Read more about eLife’s peer review process.Editors
- Reviewing EditorDouglas PortmanUniversity of Rochester, Rochester, United States of America
- Senior EditorClaude DesplanNew York University, New York, United States of America
Reviewer #1 (Public review):
This is an interesting manuscript aimed at improving the transcriptome characterization of 52 C. elegans neuron classes. Previous single-cell RNA seq studies already uncovered transcriptomes for these, but the data are incomplete, with a bias against genes with lower expression levels. Here, the authors use cell-specific reporter combinations to FACS purify neurons and bulk RNA sequencing to obtain better sequencing depth. This reveals more rare transcripts, as well as non-coding RNAs, pseudogenes, etc. The authors develop computational approaches to combine the bulk and scRNA transcriptome results to obtain more definitive gene lists for the neurons examined.

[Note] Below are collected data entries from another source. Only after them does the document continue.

/-- TWN_CNT.late (R392). -/
def twnCnt_late : Fd := ⟨0x120, 48, 16⟩

/-- TWN_BACKLOG.unacked (R392). -/
def twnBacklog_unacked : Fd := ⟨0x128, 0, 32⟩

/-- TWN_BACKLOG.held (R392). -/
def twnBacklog_held : Fd := ⟨0x128, 32, 32⟩

/-- TWN_GMODE.twin (R392). -/
def twnGmode_twin : Fd := ⟨0x400, 0, 64⟩

/-- PRT_PCIE_STAT.speed (R468). -/
def prtPcieStat_speed : Fd := ⟨0x100, 0, 3⟩

/-- PRT_PCIE_STAT.width (R468). -/
def prtPcieStat_width : Fd := ⟨0x100, 3, 4⟩

/-- PRT_PCIE_STAT.up (R468). -/
def prtPcieStat_up : Fd := ⟨0x100, 7, 1⟩

/-- PRT_MGMT_MAC.mac (R468). -/
def prtMgmtMac_mac : Fd := ⟨0x100, 0, 48⟩

/-- PRT_MGMT_RING.ring_pg (R468). -/
def prtMgmtRing_ringPg : Fd := ⟨0x108, 0, 26⟩

/-- PWR_I3C_CFG.sa (R468). -/
def pwrI3cCfg_sa : Fd := ⟨0x100, 0, 7⟩

/-- RNT_XSPI_ADDR.addr (R468). -/
def rntXspiAddr_addr : Fd := ⟨0x100, 0, 32⟩

/-- RNT_XSPI_CMD.op (R468). -/
def rntXspiCmd_op : Fd := ⟨0x108, 0, 2⟩

/-- RNT_XSPI_CMD.len (R468). -/
def rntXspiCmd_len : Fd := ⟨0x108, 2, 12⟩

/-- RNT_XSPI_CMD.busy (R468). -/
def rntXspiCmd_busy : Fd := ⟨0x108, 14, 1⟩

/-- RNT_XSPI_DATA.data (R468). -/
def rntXspiData_data : Fd := ⟨0x800, 0, 64⟩

/-- GRP_CFG.enable (R147). -/
def grpCfg_enable : Fd := ⟨0x0, 0, 1⟩

/-- GRP_CFG.enabled (R147). -/
def grpCfg_enabled : Fd := ⟨0x0, 1, 1⟩

/-- GRP_CFG.esrc (R147). -/
def grpCfg_esrc : Fd := ⟨0x0, 2, 1⟩

/-- GRP_CFG.accum (R147). -/
def grpCfg_accum : Fd := ⟨0x0, 3, 1⟩

/-- GRP_CFG.acc_fmt (R147). -/
def grpCfg_accFmt : Fd := ⟨0x0, 4, 2⟩

/-- GRP_CFG.spfmt (R147). -/
def grpCfg_spfmt : Fd := ⟨0x0, 6, 2⟩

/-- GRP_CFG.home_qd (R147). -/
def grpCfg_homeQd : Fd := ⟨0x0, 8, 2⟩

/-- GRP_CFG.pgen (R147). -/
def grpCfg_pgen : Fd := ⟨0x0, 10, 4⟩

/-- GRP_CFG.esc_fmt (R147). -/
def grpCfg_escFmt : Fd := ⟨0x0, 14, 1⟩

/-- GRP_CFG.mig_busy (R147). -/
def grpCfg_migBusy : Fd := ⟨0x0, 15, 1⟩

/-- GRP_CFG.esc_shift (R147). -/
def grpCfg_escShift : Fd := ⟨0x0, 16, 6⟩

/-- GRP_CFG.scale_lo (R147). -/
def grpCfg_scaleLo : Fd := ⟨0x0, 22, 8⟩

/-- GRP_CFG.scale_hi (R147). -/
def grpCfg_scaleHi : Fd := ⟨0x0, 30, 8⟩

/-- GRP_CFG.n_m1 (R147). -/
def grpCfg_nM1 : Fd := ⟨0x0, 38, 17⟩

/-- GRP_LINK.parent_fid (R147). -/
def grpLink_parentFid : Fd := ⟨0x8, 0, 20⟩

/-- GRP_LINK.w_credits (R147). -/
def grpLink_wCredits : Fd := ⟨0x8, 20, 16⟩

/-- GRP_LINK.acc_period (R147). -/
def grpLink_accPeriod : Fd := ⟨0x8, 36, 16⟩

/-- GRP_SCOPE.scope_base (R147). -/
def grpScope_scopeBase : Fd := ⟨0x10, 0, 27⟩

/-- GRP_SCOPE.scope_len (R147). -/
def grpScope_scopeLen : Fd := ⟨0x10, 32, 19⟩

/-- GRP_QUOTA.q_slots (R147). -/
def grpQuota_qSlots : Fd := ⟨0x18, 0, 16⟩

/-- GRP_QUOTA.q_bufs (R147). -/
def grpQuota_qBufs : Fd := ⟨0x18, 16, 24⟩

/-- GRP_QUOTA.sram_bufs (R147). -/
def grpQuota_sramBufs : Fd := ⟨0x18, 40, 24⟩

/-- GRP_SYNC.sync_node (R147). -/
def grpSync_syncNode : Fd := ⟨0x20, 0, 16⟩

/-- GRP_SYNC.sync_done (R147). -/
def grpSync_syncDone : Fd := ⟨0x20, 16, 16⟩

/-- GRP_SYNC.node_en (R147). -/
def grpSync_nodeEn : Fd := ⟨0x20, 32, 1⟩

/-- GRP_SYNC.done_en (R147). -/
def grpSync_doneEn : Fd := ⟨0x20, 33, 1⟩

/-- GRP_SYNC.res_keep (R147). -/
def grpSync_resKeep : Fd := ⟨0x20, 34, 12⟩

/-- GRP_SYNC.acc_blocks (R147). -/
def grpSync_accBlocks : Fd := ⟨0x20, 46, 18⟩

/-- GRP_SEED.srnd_seed (R147). -/
def grpSeed_srndSeed : Fd := ⟨0x28, 0, 64⟩

/-- GRP_EPOCH.cur_epoch (R147). -/
def grpEpoch_curEpoch : Fd := ⟨0x30, 0, 16⟩

/-- GRP_EPOCH.age (R147). -/
def grpEpoch_age : Fd := ⟨0x30, 16, 28⟩

/-- GRP_EPOCH.early_pending (R147). -/
def grpEpoch_earlyPending : Fd := ⟨0x30, 44, 1⟩

/-- GRP_EPOCH.rel_next (R147). -/
def grpEpoch_relNext : Fd := ⟨0x30, 45, 1⟩

/-- GRP_EPOCH.rel_cur (R147). -/
def grpEpoch_relCur : Fd := ⟨0x30, 46, 1⟩

/-- GRP_EPOCH.period_count (R147). -/
def grpEpoch_periodCount : Fd := ⟨0x30, 47, 16⟩

/-- GRP_HBM.spill_pg (R147). -/
def grpHbm_spillPg : Fd := ⟨0x38, 0, 26⟩

/-- GRP_HBM.aux_pg (R147). -/
def grpHbm_auxPg : Fd := ⟨0x38, 26, 26⟩

/-- GRP_MASK.mask_pg (R299). -/
def grpMask_maskPg : Fd := ⟨0x0, 0, 26⟩

/-- GRP_MASK.mask_blocks (R299). -/
def grpMask_maskBlocks : Fd := ⟨0x0, 26, 24⟩

/-- GRP_MASK.res_en (R299). -/
def grpMask_resEn : Fd := ⟨0x0, 50, 1⟩

/-- PRT_MTR_RATE.cir (R333). -/
def prtMtrRate_cir : Fd := ⟨0x0, 0, 20⟩

/-- PRT_MTR_RATE.pir (R333). -/
def prtMtrRate_pir : Fd := ⟨0x0, 20, 20⟩

/-- PRT_MTR_BURST.cbs (R333). -/
def prtMtrBurst_cbs : Fd := ⟨0x8, 0, 24⟩

/-- PRT_MTR_BURST.pbs (R333). -/
def prtMtrBurst_pbs : Fd := ⟨0x8, 24, 24⟩

/-- PRT_MTR_CNT.green (R333). -/
def prtMtrCnt_green : Fd := ⟨0x10, 0, 21⟩

/-- PRT_MTR_CNT.yellow (R333). -/
def prtMtrCnt_yellow : Fd := ⟨0x10, 21, 21⟩

/-- PRT_MTR_CNT.red (R333). -/
def prtMtrCnt_red : Fd := ⟨0x10, 42, 21⟩

/-- PRT_CAND.cand t (R465). -/
def prtCand_cand (t : Nat) : Fd := ⟨0x0, 16 * t + 0, 11⟩

/-- PRT_UDP_W0.fid (R467). -/
def prtUdpW0_fid : Fd := ⟨0x0, 0, 20⟩

/-- PRT_UDP_W0.port (R467). -/
def prtUdpW0_port : Fd := ⟨0x0, 20, 9⟩

/-- PRT_UDP_W0.valid (R467). -/
def prtUdpW0_valid : Fd := ⟨0x0, 29, 1⟩

/-- PRT_UDP_W0.vid (R467). -/
def prtUdpW0_vid : Fd := ⟨0x0, 32, 12⟩

/-- PRT_UDP_W1.mac (R467). -/
def prtUdpW1_mac : Fd := ⟨0x8, 0, 48⟩

/-- PRT_UDP_W2.ip6 (R467). -/
def prtUdpW2_ip6 : Fd := ⟨0x10, 0, 64⟩

/-- PRT_INB.valid (R191). -/
def prtInb_valid : Fd := ⟨0x0, 0, 1⟩

/-- PRT_INB.vat (R191). -/
def prtInb_vat : Fd := ⟨0x0, 1, 5⟩

/-- PRT_INB.core (R191). -/
def prtInb_core : Fd := ⟨0x0, 6, 3⟩

/-- PRT_INB.queue (R191). -/
def prtInb_queue : Fd := ⟨0x0, 9, 6⟩

/-- PRT_ROUTE.set t (R465). -/
def prtRoute_set (t : Nat) : Fd := ⟨0x0, 16 * t + 0, 12⟩

/-- PRT_ROUTE.valid t (R465). -/
def prtRoute_valid (t : Nat) : Fd := ⟨0x0, 16 * t + 15, 1⟩

/-- SYN_CNT.cnt (R172). -/
def synCnt_cnt : Fd := ⟨0x0, 0, 64⟩

/-- SYN_THR.thr (R172). -/
def synThr_thr : Fd := ⟨0x8, 0, 64⟩

/-- SYN_CFG.action (R172). -/
def synCfg_action : Fd := ⟨0x10, 0, 2⟩

/-- SYN_CFG.armed (R172). -/
def synCfg_armed : Fd := ⟨0x10, 2, 1⟩

/-- SYN_CFG.step (R172). -/
def synCfg_step : Fd := ⟨0x10, 16, 16⟩

/-- SYN_ARG.arg (R172). -/
def synArg_arg : Fd := ⟨0x18, 0, 32⟩

/-! ### Registers, page by page -/

def commonRegs : List RegRow := [
  ⟨0x0, 0x8, 1, [⟨blkId_type, .ro, 0x0⟩, ⟨blkId_inst, .ro, 0x0⟩, ⟨blkId_rev, .ro, 0x0⟩, ⟨blkId_vendor, .ro, 0xCA10⟩]⟩,
  ⟨0x8, 0x8, 1, [⟨blkCap_present, .ro, 0x0⟩, ⟨blkCap_darkOk, .ro, 0x0⟩, ⟨blkCap_drainOk, .ro, 0x0⟩, ⟨blkCap_ver,
    .ro, 0x1⟩, ⟨blkCap_spec, .ro, 0x0⟩]⟩,
  ⟨0x10, 0x8, 1, [⟨blkCtrl_enable, .rw, 0x1⟩, ⟨blkCtrl_drain, .rw, 0x0⟩, ⟨blkCtrl_reset, .wo, 0x0⟩]⟩,
  ⟨0x18, 0x8, 1, [⟨blkStat_pwr, .ro, 0x0⟩, ⟨blkStat_draining, .ro, 0x0⟩, ⟨blkStat_drained, .ro, 0x0⟩,
    ⟨blkStat_disabled, .ro, 0x0⟩, ⟨blkStat_fault, .ro, 0x0⟩]⟩,
  ⟨0x20, 0x8, 1, [⟨blkEvStat_ev, .w1c, 0x0⟩]⟩,
  ⟨0x28, 0x8, 1, [⟨blkEvEn_en, .rw, 0x0⟩]⟩,
  ⟨0x30, 0x8, 1, [⟨blkEvTest_test, .wo, 0x0⟩]⟩,
  ⟨0x38, 0x8, 1, [⟨blkErrCnt_count, .ro, 0x0⟩, ⟨blkErrCnt_lastOff, .ro, 0x0⟩, ⟨blkErrCnt_cause, .ro, 0x0⟩]⟩]

def laneRegs : List RegRow := [
  ⟨0x100, 0x8, 1, [⟨prtCfg_width, .rw, 0x0⟩, ⟨prtCfg_mode, .rw, 0x0⟩, ⟨prtCfg_dateline, .rw, 0x0⟩, ⟨prtCfg_mgmtEn,
    .rw, 0x0⟩, ⟨prtCfg_upReq, .rw, 0x0⟩, ⟨prtCfg_snap, .wo, 0x0⟩, ⟨prtCfg_telClr, .wo, 0x0⟩]⟩,
  ⟨0x108, 0x8, 1, [⟨prtStat_state, .ro, 0x0⟩, ⟨prtStat_step, .ro, 0x0⟩, ⟨prtStat_longReach, .ro, 0x0⟩,
    ⟨prtStat_rtt, .ro, 0x0⟩, ⟨prtStat_lanes, .ro, 0x0⟩]⟩,
  ⟨0x110, 0x8, 1, [⟨prtMac_mac, .rw, 0x0⟩]⟩,
  ⟨0x118, 0x8, 1, [⟨prtEth_pvid, .rw, 0x1⟩, ⟨prtEth_ethRtt, .rw, 0x32⟩]⟩,
  ⟨0x200, 0x8, 1, [⟨prtSched_sp, .rw, 0x80⟩, ⟨prtSched_origTc, .rw, 0x1F5251⟩, ⟨prtSched_ovhNat, .rw, 0x8⟩,
    ⟨prtSched_ovhEth, .rw, 0x14⟩, ⟨prtSched_ceTh, .rw, 0x0⟩]⟩,
  ⟨0x208, 0x8, 1, (List.range 8).map (fun t => ⟨prtQuantum_quantum t, .rw, 0x11⟩)⟩,
  ⟨0x210, 0x8, 1, [⟨prtMeter_mbase, .rw, 0x0⟩, ⟨prtMeter_men, .rw, 0x0⟩]⟩,
  ⟨0x218, 0x8, 1, [⟨prtGateCfg_gateEn, .rw, 0x0⟩, ⟨prtGateCfg_gateOn, .ro, 0x0⟩, ⟨prtGateCfg_syncEn, .rw, 0x0⟩,
    ⟨prtGateCfg_lenM1, .rw, 0x0⟩, ⟨prtGateCfg_shiftMax, .rw, 0xFA0⟩, ⟨prtGateCfg_badIdx, .ro, 0x0⟩]⟩,
  ⟨0x220, 0x8, 1, [⟨prtGateSync_syncOff, .rw, 0x0⟩, ⟨prtGateSync_pending, .ro, 0x0⟩]⟩,
  ⟨0x228, 0x8, 1, [⟨prtGateStat_cycles, .ro, 0x0⟩, ⟨prtGateStat_overrun, .cnt, 0x0⟩, ⟨prtGateStat_edges, .cnt, 0x0⟩]⟩,
  ⟨0x230, 0x8, 1, [⟨prtPfc_pfcEn, .rw, 0x60⟩, ⟨prtPfc_cupPcp, .rw, 0x5⟩, ⟨prtPfc_cdnPcp, .rw, 0x6⟩,
    ⟨prtPfc_cdnPauseLimit, .rw, 0x1388⟩, ⟨prtPfc_taildrop, .cnt, 0x0⟩]⟩,
  ⟨0x238, 0x8, 1, [⟨prtPfcTh_xoff, .rw, 0x10000⟩, ⟨prtPfcTh_xon, .rw, 0x8000⟩]⟩,
  ⟨0x240, 0x8, 1, [⟨prtPark_parkEn, .rw, 0x0⟩, ⟨prtPark_cupWake, .rw, 0x1⟩, ⟨prtPark_parkUs, .rw, 0x3E8⟩,
    ⟨prtPark_unparkBytes, .rw, 0x10000⟩, ⟨prtPark_parked, .ro, 0x0⟩]⟩,
  ⟨0x280, 0x8, 8, [⟨prtShape_rate, .rw, 0x0⟩, ⟨prtShape_burst, .rw, 0x0⟩]⟩,
  ⟨0x400, 0x8, 56, [⟨prtTelVc_value, .ro, 0x0⟩]⟩,
  ⟨0x5C0, 0x8, 20, [⟨prtTel_value, .ro, 0x0⟩]⟩,
  ⟨0x660, 0x8, 16, [⟨prtTelPfc_value, .ro, 0x0⟩]⟩,
  ⟨0x6E0, 0x8, 1, [⟨prtTelRetry_value, .ro, 0x0⟩]⟩,
  ⟨0x800, 0x8, 256, [⟨prtGcl_open, .rw, 0xFF⟩, ⟨prtGcl_interval, .rw, 0x0⟩]⟩]

/-- The Press array page (R463): only dup is a counter that a write of 0 clears; spill and redeliver take the value written
(R9). -/
def pressRegs : List RegRow := [
  ⟨0x100, 0x8, 1, [⟨prsScopeErr_group, .ro, 0x0⟩, ⟨prsScopeErr_index, .ro, 0x0⟩, ⟨prsScopeErr_check, .ro, 0x0⟩,
    ⟨prsScopeErr_valid, .w1c, 0x0⟩]⟩,
  ⟨0x108, 0x8, 1, [⟨prsDupCnt_dup, .cnt, 0x0⟩]⟩,
  ⟨0x110, 0x8, 1, [⟨prsSpillCnt_spill, .rw, 0x0⟩]⟩,
  ⟨0x118, 0x8, 1, [⟨prsRedeliverCnt_redeliver, .rw, 0x0⟩]⟩,
  ⟨0x120, 0x8, 1, [⟨prsLoad_slots, .ro, 0x0⟩, ⟨prsLoad_adds, .ro, 0x0⟩]⟩]

def vatRegs : List RegRow := [
  ⟨0x100, 0x8, 1, [⟨vatCfg_pcSize, .rw, 0x3⟩, ⟨vatCfg_inval, .wo, 0x0⟩, ⟨vatCfg_scaleLo, .rw, 0x0⟩,
    ⟨vatCfg_scaleHi, .rw, 0xFE⟩]⟩,
  ⟨0x108, 0x8, 1, [⟨vatPstore_psPg, .rw, 0x0⟩, ⟨vatPstore_psPages, .rw, 0x0⟩]⟩,
  ⟨0x110, 0x8, 1, [⟨vatStart_desc, .wo, 0x0⟩]⟩,
  ⟨0x118, 0x8, 1, [⟨vatSq_depth, .ro, 0x0⟩]⟩,
  ⟨0x120, 0x8, 1, [⟨vatCoreCtrl_stop, .wo, 0x0⟩, ⟨vatCoreCtrl_clear, .wo, 0x0⟩]⟩,
  ⟨0x128, 0x8, 1, [⟨vatCnt_refused, .cnt, 0x0⟩, ⟨vatCnt_inb, .cnt, 0x0⟩, ⟨vatCnt_rdisc, .cnt, 0x0⟩,
    ⟨vatCnt_partial, .cnt, 0x0⟩]⟩,
  ⟨0x140, 0x8, 8, [⟨vatCoreStat_state, .ro, 0x0⟩, ⟨vatCoreStat_cmode, .ro, 0x0⟩, ⟨vatCoreStat_sbUsed, .ro, 0x0⟩,
    ⟨vatCoreStat_items, .ro, 0x0⟩, ⟨vatCoreStat_pc, .ro, 0x0⟩]⟩,
  ⟨0x180, 0x8, 8, [⟨vatExc_code, .ro, 0x0⟩, ⟨vatExc_pc, .ro, 0x0⟩, ⟨vatExc_vec, .ro, 0x0⟩]⟩,
  ⟨0x1C0, 0x8, 8, [⟨vatCensus_nan, .cnt, 0x0⟩, ⟨vatCensus_inf, .cnt, 0x0⟩, ⟨vatCensus_rsvCode, .cnt, 0x0⟩,
    ⟨vatCensus_scale, .cnt, 0x0⟩]⟩]

def cellarRegs : List RegRow := [
  ⟨0x100, 0x8, 1, [⟨celArea_openPages, .rw, 0x800⟩, ⟨celArea_nBufs, .ro, 0x55A9⟩]⟩,
  ⟨0x108, 0x8, 1, [⟨celIndAddr_off, .rw, 0x0⟩, ⟨celIndAddr_inc, .rw, 0x0⟩]⟩,
  ⟨0x110, 0x8, 1, [⟨celIndData_data, .rw, 0x0⟩]⟩,
  ⟨0x118, 0x8, 1, [⟨celWhey_wheyPg, .rw, 0x0⟩, ⟨celWhey_wheyN, .rw, 0x0⟩]⟩,
  ⟨0x120, 0x8, 1, [⟨celWheyStat_free, .ro, 0x0⟩, ⟨celWheyStat_low, .cnt, 0x0⟩, ⟨celWheyStat_waits, .cnt, 0x0⟩]⟩,
  ⟨0x128, 0x8, 1, [⟨celLink_lrPg, .rw, 0x0⟩, ⟨celLink_lrPages, .rw, 0x0⟩]⟩,
  ⟨0x130, 0x8, 1, [⟨celCnt_ptr, .cnt, 0x0⟩, ⟨celCnt_dfree, .cnt, 0x0⟩, ⟨celCnt_badfree, .cnt, 0x0⟩,
    ⟨celCnt_runder, .cnt, 0x0⟩]⟩,
  ⟨0x138, 0x8, 1, [⟨celPar_replay, .cnt, 0x0⟩, ⟨celPar_hard, .cnt, 0x0⟩]⟩,
  ⟨0x140, 0x8, 7, [⟨celPool_res, .rw, 0x0⟩, ⟨celPool_cap, .rw, 0xFFFF⟩, ⟨celPool_used, .ro, 0x0⟩, ⟨celPool_hwm,
    .rw, 0x0⟩]⟩,
  ⟨0x180, 0x8, 1, (List.range 7).map (fun t => ⟨celPoolWait_wait t, .cnt, 0x0⟩)⟩]

def hbmRegs : List RegRow := [
  ⟨0x100, 0x8, 1, [⟨hbmCfg_floor, .rw, 0x1⟩, ⟨hbmCfg_scrubEn, .rw, 0x1⟩, ⟨hbmCfg_scrubUs, .rw, 0x1000⟩]⟩,
  ⟨0x108, 0x8, 1, [⟨hbmEcc_corr, .cnt, 0x0⟩, ⟨hbmEcc_uncorr, .cnt, 0x0⟩, ⟨hbmEcc_rereadOk, .cnt, 0x0⟩]⟩,
  ⟨0x110, 0x8, 1, [⟨hbmErrAddr_page, .ro, 0x0⟩, ⟨hbmErrAddr_line, .ro, 0x0⟩, ⟨hbmErrAddr_valid, .w1c, 0x0⟩]⟩,
  ⟨0x118, 0x8, 1, [⟨hbmBwLc_bytes, .ro, 0x0⟩]⟩,
  ⟨0x120, 0x8, 1, [⟨hbmBwBulk_bytes, .ro, 0x0⟩]⟩,
  ⟨0x128, 0x8, 1, [⟨hbmStat_sr, .ro, 0x0⟩, ⟨hbmStat_temp, .ro, 0x0⟩]⟩]

def rindRegs : List RegRow := [
  ⟨0x100, 0x8, 1, [⟨evcCtrl_normEn, .rw, 0x0⟩, ⟨evcCtrl_fastEn, .rw, 0x0⟩, ⟨evcCtrl_unwind, .wo, 0x0⟩]⟩,
  ⟨0x108, 0x8, 1, [⟨evcCur_nSrc, .ro, 0x0⟩, ⟨evcCur_nValid, .ro, 0x0⟩, ⟨evcCur_fSrc, .ro, 0x0⟩, ⟨evcCur_fValid,
    .ro, 0x0⟩, ⟨evcCur_order, .ro, 0x0⟩]⟩,
  ⟨0x110, 0x8, 1, [⟨evcDone_src, .wo, 0x0⟩]⟩,
  ⟨0x118, 0x8, 1, [⟨evcSset_src, .wo, 0x0⟩]⟩,
  ⟨0x120, 0x8, 1, [⟨evcSclr_src, .wo, 0x0⟩]⟩,
  ⟨0x128, 0x8, 1, [⟨evcErr_stray, .cnt, 0x0⟩, ⟨evcErr_order, .cnt, 0x0⟩, ⟨evcErr_softBad, .cnt, 0x0⟩]⟩,
  ⟨0x130, 0x8, 1, [⟨evcMem_memPg, .rw, 0x0⟩, ⟨evcMem_memPages, .rw, 0x0⟩]⟩,
  ⟨0x138, 0x8, 1, [⟨evcCore_hold, .rw, 0x1⟩, ⟨evcCore_wfi, .ro, 0x0⟩, ⟨evcCore_rvec, .rw, 0x4000000⟩]⟩,
  ⟨0x200, 0x8, 16, [⟨evcLevel_level, .ro, 0x0⟩]⟩,
  ⟨0x280, 0x8, 16, [⟨evcPend_pend, .ro, 0x0⟩]⟩,
  ⟨0x400, 0x8, 128, (List.range 8).map (fun t => ⟨evcCfg_cfg t, .rw, 0x0⟩)⟩,
  ⟨0x800, 0x8, 3, [⟨evcBpend0_bits, .ro, 0x0⟩]⟩,
  ⟨0x820, 0x8, 3, [⟨evcBpend1_bits, .ro, 0x0⟩]⟩,
  ⟨0x840, 0x8, 3, [⟨evcBpend2_bits, .ro, 0x0⟩]⟩,
  ⟨0x860, 0x8, 3, [⟨evcBpend3_bits, .ro, 0x0⟩]⟩]

def grpctlRegs : List RegRow := [
  ⟨0x100, 0x8, 1, [⟨grpCmd_group, .wo, 0x0⟩, ⟨grpCmd_cmd, .wo, 0x0⟩, ⟨grpCmd_qd, .wo, 0x0⟩]⟩,
  ⟨0x108, 0x8, 1, [⟨grpEpochLim_epochMin, .rw, 0xFA⟩, ⟨grpEpochLim_epochMax, .rw, 0xEE6B280⟩]⟩,
  ⟨0x110, 0x8, 1, [⟨grpCnt_chk, .cnt, 0x0⟩, ⟨grpCnt_range, .cnt, 0x0⟩, ⟨grpCnt_early, .cnt, 0x0⟩, ⟨grpCnt_timeout,
    .cnt, 0x0⟩]⟩,
  ⟨0x118, 0x8, 1, [⟨grpClog_clogPg, .rw, 0x0⟩, ⟨grpClog_clogLog2, .rw, 0x7⟩]⟩,
  ⟨0x120, 0x8, 1, [⟨grpClogHead_head, .ro, 0x0⟩]⟩]

def routectlRegs : List RegRow := [
  ⟨0x100, 0x8, 1, [⟨prtRteCfg_ownFid, .rw, 0x0⟩]⟩,
  ⟨0x108, 0x8, 1, [⟨prtUdpCfg_udpDport, .rw, 0xC0DE⟩, ⟨prtUdpCfg_macAge, .rw, 0x12C⟩, ⟨prtUdpCfg_learnFull, .cnt,
    0x0⟩]⟩,
  ⟨0x110, 0x8, 1, [⟨prtIp6Lo_ip6Lo, .rw, 0x0⟩]⟩,
  ⟨0x118, 0x8, 1, [⟨prtIp6Hi_ip6Hi, .rw, 0x0⟩]⟩]

def pwrRegs : List RegRow := [
  ⟨0x100, 0x8, 1, [⟨pwrCtrl_autoPark, .rw, 0x1⟩, ⟨pwrCtrl_warnC, .rw, 0x5F⟩]⟩,
  ⟨0x108, 0x8, 1, [⟨pwrIdle_pressIdle, .rw, 0xFA⟩, ⟨pwrIdle_vatIdle, .rw, 0x9C4⟩, ⟨pwrIdle_hbmIdle, .rw, 0x19⟩]⟩,
  ⟨0x110, 0x8, 1, [⟨pwrHold_press, .rw, 0x0⟩, ⟨pwrHold_vats, .rw, 0x0⟩]⟩,
  ⟨0x118, 0x8, 1, [⟨pwrDarkA_press, .rw, 0x0⟩, ⟨pwrDarkA_vats, .rw, 0x0⟩]⟩,
  ⟨0x120, 0x8, 1, [⟨pwrDarkB_stacks, .rw, 0x0⟩, ⟨pwrDarkB_rind, .rw, 0x0⟩]⟩,
  ⟨0x128, 0x8, 1, [⟨pwrStatePrs_state, .ro, 0x0⟩]⟩,
  ⟨0x130, 0x8, 1, [⟨pwrStateVat_state, .ro, 0x0⟩]⟩,
  ⟨0x138, 0x8, 1, [⟨pwrStateHbm_state, .ro, 0x0⟩]⟩,
  ⟨0x140, 0x8, 1, [⟨pwrCnt_wakes, .cnt, 0x0⟩, ⟨pwrCnt_darkRefused, .cnt, 0x0⟩]⟩,
  ⟨0x180, 0x8, 4, [⟨pwrAvs_recMv, .ro, 0x0⟩, ⟨pwrAvs_temp, .ro, 0x0⟩]⟩,
  ⟨0x1C0, 0x8, 1, [⟨pwrPmbCmd_addr, .rw, 0x0⟩, ⟨pwrPmbCmd_code, .rw, 0x0⟩, ⟨pwrPmbCmd_len, .rw, 0x0⟩,
    ⟨pwrPmbCmd_read, .rw, 0x0⟩, ⟨pwrPmbCmd_pec, .rw, 0x1⟩, ⟨pwrPmbCmd_go, .wo, 0x0⟩, ⟨pwrPmbCmd_busy, .ro, 0x0⟩,
    ⟨pwrPmbCmd_fail, .w1c, 0x0⟩]⟩,
  ⟨0x1C8, 0x8, 1, [⟨pwrPmbData_data, .rw, 0x0⟩]⟩]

To ultimately understand features of any cell, from morphology to function, an understanding of the full complement of the genes it expresses is a pre-requisite. This paper gets us a step closer to this goal, assembling a current "definitive list" of genes for a large proportion of C. elegans neurons. The computational approaches used to generate the list are based on reasonable assumptions, the data appear to have been treated appropriately statistically, and the conclusions are generally warranted. I have a few issues that the authors may choose to address:
(1) As part of getting rid of cross-contamination in the bulk data, the authors model the scRNA data, extrapolate it to the bulk data and subtract out "contaminant" cell types. One wonders, however, given that low expressed genes are not represented in the scRNA data, whether the assignment of a gene to one or another cell type can really be made definitive. Indeed, it's possible that a gene is expressed at low levels in one cell, and high levels in another, and would therefore be considered a contaminant. The result would be to throw out genes that actually are expressed in a given cell type. The definitive list would therefore be a conservative estimate, and not necessarily the correct estimate.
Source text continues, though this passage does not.